• **Work request**
Transcribe the material from its first line onward, ending with the line that contains "elements (R239). -/" and adding nothing beyond it.

• **Data for processing**
--- START ---
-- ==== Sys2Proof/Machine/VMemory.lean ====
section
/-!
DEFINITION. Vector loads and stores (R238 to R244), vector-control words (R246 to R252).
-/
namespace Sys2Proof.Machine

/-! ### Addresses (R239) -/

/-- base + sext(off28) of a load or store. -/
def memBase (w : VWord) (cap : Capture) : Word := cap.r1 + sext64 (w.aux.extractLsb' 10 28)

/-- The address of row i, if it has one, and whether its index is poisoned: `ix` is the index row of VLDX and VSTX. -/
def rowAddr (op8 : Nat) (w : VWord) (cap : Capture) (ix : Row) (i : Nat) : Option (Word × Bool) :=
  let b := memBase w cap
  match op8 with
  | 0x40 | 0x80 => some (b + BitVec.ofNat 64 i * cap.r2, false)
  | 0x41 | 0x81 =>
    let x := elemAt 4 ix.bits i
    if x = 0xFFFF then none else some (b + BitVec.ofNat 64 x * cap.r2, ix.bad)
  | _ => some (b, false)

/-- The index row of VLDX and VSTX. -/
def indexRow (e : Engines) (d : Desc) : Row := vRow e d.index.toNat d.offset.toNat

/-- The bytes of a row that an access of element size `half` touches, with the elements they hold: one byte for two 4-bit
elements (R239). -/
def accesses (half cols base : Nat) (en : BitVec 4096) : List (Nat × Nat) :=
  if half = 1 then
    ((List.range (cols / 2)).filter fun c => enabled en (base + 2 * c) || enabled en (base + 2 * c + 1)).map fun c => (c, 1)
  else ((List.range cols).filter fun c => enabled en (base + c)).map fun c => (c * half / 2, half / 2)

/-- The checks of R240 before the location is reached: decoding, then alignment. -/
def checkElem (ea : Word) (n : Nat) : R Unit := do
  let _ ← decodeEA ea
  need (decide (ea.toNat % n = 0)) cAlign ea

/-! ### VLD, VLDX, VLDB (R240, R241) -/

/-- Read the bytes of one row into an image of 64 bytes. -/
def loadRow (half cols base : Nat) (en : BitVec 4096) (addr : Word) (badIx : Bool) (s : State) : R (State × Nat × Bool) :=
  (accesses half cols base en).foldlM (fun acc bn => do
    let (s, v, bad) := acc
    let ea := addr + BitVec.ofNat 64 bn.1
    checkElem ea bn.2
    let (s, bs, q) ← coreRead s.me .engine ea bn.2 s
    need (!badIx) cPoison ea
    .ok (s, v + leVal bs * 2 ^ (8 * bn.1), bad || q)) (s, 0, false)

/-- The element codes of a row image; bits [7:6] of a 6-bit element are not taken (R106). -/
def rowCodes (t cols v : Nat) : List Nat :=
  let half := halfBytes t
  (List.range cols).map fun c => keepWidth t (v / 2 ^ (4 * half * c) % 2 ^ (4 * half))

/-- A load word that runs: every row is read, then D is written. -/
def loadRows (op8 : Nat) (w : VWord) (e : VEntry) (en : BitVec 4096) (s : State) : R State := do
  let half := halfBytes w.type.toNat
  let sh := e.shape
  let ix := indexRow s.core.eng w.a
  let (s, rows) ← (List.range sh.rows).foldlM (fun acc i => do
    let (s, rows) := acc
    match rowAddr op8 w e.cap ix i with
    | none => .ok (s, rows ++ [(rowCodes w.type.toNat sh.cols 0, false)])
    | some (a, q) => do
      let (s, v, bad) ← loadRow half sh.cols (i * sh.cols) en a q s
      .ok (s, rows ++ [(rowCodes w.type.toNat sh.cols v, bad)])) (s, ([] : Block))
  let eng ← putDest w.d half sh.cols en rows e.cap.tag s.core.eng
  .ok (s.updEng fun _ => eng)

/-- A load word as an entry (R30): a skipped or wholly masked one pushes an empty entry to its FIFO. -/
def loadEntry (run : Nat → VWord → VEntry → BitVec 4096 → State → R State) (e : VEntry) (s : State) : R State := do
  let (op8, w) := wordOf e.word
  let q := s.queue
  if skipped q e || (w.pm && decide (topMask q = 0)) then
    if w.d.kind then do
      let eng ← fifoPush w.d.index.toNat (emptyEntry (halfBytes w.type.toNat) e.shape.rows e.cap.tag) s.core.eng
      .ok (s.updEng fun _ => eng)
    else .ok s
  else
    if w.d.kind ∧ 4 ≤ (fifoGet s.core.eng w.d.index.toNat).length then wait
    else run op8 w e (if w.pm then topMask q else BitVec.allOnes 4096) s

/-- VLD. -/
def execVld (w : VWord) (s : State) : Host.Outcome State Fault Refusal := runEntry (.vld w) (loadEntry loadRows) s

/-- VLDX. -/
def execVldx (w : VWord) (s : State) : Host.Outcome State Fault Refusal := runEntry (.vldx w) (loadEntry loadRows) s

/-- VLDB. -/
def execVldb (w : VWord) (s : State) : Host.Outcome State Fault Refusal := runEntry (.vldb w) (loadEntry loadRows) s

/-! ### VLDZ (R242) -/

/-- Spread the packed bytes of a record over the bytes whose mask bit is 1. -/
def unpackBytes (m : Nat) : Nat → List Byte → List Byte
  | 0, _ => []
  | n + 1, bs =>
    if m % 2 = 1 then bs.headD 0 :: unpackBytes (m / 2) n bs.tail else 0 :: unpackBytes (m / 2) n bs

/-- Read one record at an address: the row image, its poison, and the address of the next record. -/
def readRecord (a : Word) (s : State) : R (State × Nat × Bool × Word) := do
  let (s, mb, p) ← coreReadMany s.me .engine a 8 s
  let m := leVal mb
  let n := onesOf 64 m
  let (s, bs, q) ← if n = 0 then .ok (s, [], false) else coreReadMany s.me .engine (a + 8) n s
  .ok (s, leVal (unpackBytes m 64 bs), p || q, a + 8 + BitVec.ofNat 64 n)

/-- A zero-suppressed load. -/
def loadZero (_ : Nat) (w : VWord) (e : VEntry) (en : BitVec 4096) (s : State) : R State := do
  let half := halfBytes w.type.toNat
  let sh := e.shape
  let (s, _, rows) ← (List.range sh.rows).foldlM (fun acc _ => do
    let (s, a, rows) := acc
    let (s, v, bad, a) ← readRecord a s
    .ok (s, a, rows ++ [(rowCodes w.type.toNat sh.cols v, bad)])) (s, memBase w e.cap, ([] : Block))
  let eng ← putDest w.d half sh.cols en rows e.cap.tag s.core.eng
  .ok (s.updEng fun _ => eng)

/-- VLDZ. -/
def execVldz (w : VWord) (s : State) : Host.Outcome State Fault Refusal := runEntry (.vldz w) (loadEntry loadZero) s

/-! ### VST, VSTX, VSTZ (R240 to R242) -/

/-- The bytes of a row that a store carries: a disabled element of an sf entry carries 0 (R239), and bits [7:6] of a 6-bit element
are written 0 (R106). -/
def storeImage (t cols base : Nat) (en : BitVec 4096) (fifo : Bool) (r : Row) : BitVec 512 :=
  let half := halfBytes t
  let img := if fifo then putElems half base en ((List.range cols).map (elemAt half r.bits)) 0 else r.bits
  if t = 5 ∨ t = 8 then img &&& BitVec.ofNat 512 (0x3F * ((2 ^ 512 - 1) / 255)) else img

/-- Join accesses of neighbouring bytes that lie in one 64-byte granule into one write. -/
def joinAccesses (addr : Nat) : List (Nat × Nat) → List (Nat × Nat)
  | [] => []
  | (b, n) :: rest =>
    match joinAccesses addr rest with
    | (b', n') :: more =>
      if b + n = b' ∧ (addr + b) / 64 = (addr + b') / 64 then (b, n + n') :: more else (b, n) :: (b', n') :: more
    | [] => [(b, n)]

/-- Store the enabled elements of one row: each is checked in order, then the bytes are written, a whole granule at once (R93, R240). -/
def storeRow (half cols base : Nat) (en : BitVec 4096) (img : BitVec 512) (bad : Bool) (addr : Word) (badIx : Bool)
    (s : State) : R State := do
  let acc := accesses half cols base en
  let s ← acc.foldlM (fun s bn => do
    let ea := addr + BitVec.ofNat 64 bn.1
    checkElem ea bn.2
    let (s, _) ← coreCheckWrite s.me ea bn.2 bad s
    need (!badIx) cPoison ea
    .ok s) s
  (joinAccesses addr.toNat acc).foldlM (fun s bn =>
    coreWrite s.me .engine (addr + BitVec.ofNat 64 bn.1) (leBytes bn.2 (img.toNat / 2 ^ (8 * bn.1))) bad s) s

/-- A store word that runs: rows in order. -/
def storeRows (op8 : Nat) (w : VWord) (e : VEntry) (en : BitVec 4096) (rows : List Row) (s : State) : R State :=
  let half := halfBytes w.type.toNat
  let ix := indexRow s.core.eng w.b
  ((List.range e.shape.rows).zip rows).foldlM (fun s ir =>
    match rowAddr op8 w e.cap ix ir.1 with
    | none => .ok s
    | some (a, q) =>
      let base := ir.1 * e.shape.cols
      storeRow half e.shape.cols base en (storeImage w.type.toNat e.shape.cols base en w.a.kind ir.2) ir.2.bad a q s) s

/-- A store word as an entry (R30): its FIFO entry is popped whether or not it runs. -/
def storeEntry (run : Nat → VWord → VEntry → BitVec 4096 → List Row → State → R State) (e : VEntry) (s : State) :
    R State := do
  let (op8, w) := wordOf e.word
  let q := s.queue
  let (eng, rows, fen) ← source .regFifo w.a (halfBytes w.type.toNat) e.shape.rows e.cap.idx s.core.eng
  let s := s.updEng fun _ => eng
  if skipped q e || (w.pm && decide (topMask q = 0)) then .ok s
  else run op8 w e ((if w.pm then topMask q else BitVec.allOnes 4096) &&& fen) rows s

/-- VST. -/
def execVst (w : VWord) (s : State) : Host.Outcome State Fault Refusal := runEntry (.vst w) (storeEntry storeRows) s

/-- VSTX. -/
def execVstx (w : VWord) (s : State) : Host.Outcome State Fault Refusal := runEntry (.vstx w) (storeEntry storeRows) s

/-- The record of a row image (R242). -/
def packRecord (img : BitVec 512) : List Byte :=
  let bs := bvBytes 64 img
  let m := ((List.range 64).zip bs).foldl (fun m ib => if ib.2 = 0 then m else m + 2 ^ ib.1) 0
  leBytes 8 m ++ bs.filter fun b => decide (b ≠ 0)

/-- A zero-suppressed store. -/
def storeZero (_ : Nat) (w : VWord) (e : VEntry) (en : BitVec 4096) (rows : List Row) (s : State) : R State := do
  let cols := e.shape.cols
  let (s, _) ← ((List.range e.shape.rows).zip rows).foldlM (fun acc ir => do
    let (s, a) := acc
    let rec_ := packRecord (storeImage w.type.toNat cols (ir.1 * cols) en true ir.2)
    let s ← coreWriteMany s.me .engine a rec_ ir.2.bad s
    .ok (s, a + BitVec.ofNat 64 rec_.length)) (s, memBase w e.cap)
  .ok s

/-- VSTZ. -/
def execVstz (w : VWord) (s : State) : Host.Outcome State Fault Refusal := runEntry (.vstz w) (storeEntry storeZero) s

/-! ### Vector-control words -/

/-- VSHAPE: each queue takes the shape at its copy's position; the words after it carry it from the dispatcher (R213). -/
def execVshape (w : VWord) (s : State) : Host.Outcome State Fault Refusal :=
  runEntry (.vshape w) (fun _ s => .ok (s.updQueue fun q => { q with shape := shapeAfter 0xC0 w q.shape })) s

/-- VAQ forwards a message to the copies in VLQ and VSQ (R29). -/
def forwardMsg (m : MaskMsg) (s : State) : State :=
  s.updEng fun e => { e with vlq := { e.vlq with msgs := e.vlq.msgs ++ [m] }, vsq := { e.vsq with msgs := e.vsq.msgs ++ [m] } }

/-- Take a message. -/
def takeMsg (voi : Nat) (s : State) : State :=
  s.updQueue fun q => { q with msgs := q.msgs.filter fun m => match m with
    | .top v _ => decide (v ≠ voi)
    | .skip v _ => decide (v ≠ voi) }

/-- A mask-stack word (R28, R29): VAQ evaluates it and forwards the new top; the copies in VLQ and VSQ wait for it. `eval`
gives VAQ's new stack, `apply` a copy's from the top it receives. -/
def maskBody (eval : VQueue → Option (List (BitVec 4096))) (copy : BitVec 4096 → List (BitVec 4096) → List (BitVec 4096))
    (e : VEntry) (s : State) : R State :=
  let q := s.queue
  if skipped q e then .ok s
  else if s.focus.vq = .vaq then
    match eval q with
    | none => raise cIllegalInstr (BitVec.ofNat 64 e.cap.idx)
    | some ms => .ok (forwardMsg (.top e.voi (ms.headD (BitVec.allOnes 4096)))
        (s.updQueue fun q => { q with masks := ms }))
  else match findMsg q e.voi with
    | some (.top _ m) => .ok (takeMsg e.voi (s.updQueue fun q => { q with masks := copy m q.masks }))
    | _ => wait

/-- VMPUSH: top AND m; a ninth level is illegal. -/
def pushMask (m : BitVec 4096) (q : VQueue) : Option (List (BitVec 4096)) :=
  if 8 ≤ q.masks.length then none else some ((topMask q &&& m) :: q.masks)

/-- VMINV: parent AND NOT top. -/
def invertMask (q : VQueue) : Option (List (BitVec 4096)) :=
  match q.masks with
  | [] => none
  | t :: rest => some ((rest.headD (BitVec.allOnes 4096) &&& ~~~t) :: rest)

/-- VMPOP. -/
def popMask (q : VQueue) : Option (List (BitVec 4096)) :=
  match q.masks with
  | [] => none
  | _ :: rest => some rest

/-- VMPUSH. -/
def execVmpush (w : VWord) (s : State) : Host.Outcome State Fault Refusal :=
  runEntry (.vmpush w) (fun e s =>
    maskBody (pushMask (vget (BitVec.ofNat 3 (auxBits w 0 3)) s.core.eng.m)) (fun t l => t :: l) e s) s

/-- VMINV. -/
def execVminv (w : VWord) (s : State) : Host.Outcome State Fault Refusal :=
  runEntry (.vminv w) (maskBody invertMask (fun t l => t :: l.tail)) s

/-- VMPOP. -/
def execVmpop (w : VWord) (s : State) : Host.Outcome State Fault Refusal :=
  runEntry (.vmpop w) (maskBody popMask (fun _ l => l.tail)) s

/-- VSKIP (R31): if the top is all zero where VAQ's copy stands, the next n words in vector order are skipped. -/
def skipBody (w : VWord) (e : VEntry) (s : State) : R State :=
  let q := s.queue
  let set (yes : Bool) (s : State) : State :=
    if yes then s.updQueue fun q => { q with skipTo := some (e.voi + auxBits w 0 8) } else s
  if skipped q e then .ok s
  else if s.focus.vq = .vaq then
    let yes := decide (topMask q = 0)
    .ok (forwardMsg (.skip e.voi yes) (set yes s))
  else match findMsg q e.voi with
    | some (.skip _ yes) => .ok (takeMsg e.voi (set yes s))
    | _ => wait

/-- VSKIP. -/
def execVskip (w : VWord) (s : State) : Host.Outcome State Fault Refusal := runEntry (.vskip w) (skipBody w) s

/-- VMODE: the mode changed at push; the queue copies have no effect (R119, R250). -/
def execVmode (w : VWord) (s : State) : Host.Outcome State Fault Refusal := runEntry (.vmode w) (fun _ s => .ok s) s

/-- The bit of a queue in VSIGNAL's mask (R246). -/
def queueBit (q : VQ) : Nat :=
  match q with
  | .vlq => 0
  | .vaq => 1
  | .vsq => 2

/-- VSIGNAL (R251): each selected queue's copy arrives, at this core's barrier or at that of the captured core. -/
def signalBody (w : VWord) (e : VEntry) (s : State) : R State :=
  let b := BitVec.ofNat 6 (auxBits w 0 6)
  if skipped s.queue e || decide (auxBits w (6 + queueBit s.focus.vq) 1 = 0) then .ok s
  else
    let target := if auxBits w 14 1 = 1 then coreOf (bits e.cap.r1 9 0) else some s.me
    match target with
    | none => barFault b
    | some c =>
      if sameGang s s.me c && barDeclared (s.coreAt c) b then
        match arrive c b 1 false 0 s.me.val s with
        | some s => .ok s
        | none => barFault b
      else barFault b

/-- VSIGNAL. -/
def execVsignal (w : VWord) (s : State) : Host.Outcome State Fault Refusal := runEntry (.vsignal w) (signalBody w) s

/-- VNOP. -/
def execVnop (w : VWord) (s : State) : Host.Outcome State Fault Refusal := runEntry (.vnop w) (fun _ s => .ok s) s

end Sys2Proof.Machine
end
--- END ---
• **Solution to this exercise**
-- ==== Sys2Proof/Machine/VMemory.lean ====
section
/-!
DEFINITION. Vector loads and stores (R238 to R244), vector-control words (R246 to R252).
-/
namespace Sys2Proof.Machine

/-! ### Addresses (R239) -/

/-- base + sext(off28) of a load or store. -/
def memBase (w : VWord) (cap : Capture) : Word := cap.r1 + sext64 (w.aux.extractLsb' 10 28)

/-- The address of row i, if it has one, and whether its index is poisoned: `ix` is the index row of VLDX and VSTX. -/
def rowAddr (op8 : Nat) (w : VWord) (cap : Capture) (ix : Row) (i : Nat) : Option (Word × Bool) :=
  let b := memBase w cap
  match op8 with
  | 0x40 | 0x80 => some (b + BitVec.ofNat 64 i * cap.r2, false)
  | 0x41 | 0x81 =>
    let x := elemAt 4 ix.bits i
    if x = 0xFFFF then none else some (b + BitVec.ofNat 64 x * cap.r2, ix.bad)
  | _ => some (b, false)

/-- The index row of VLDX and VSTX. -/
def indexRow (e : Engines) (d : Desc) : Row := vRow e d.index.toNat d.offset.toNat

/-- The bytes of a row that an access of element size `half` touches, with the elements they hold: one byte for two 4-bit
elements (R239). -/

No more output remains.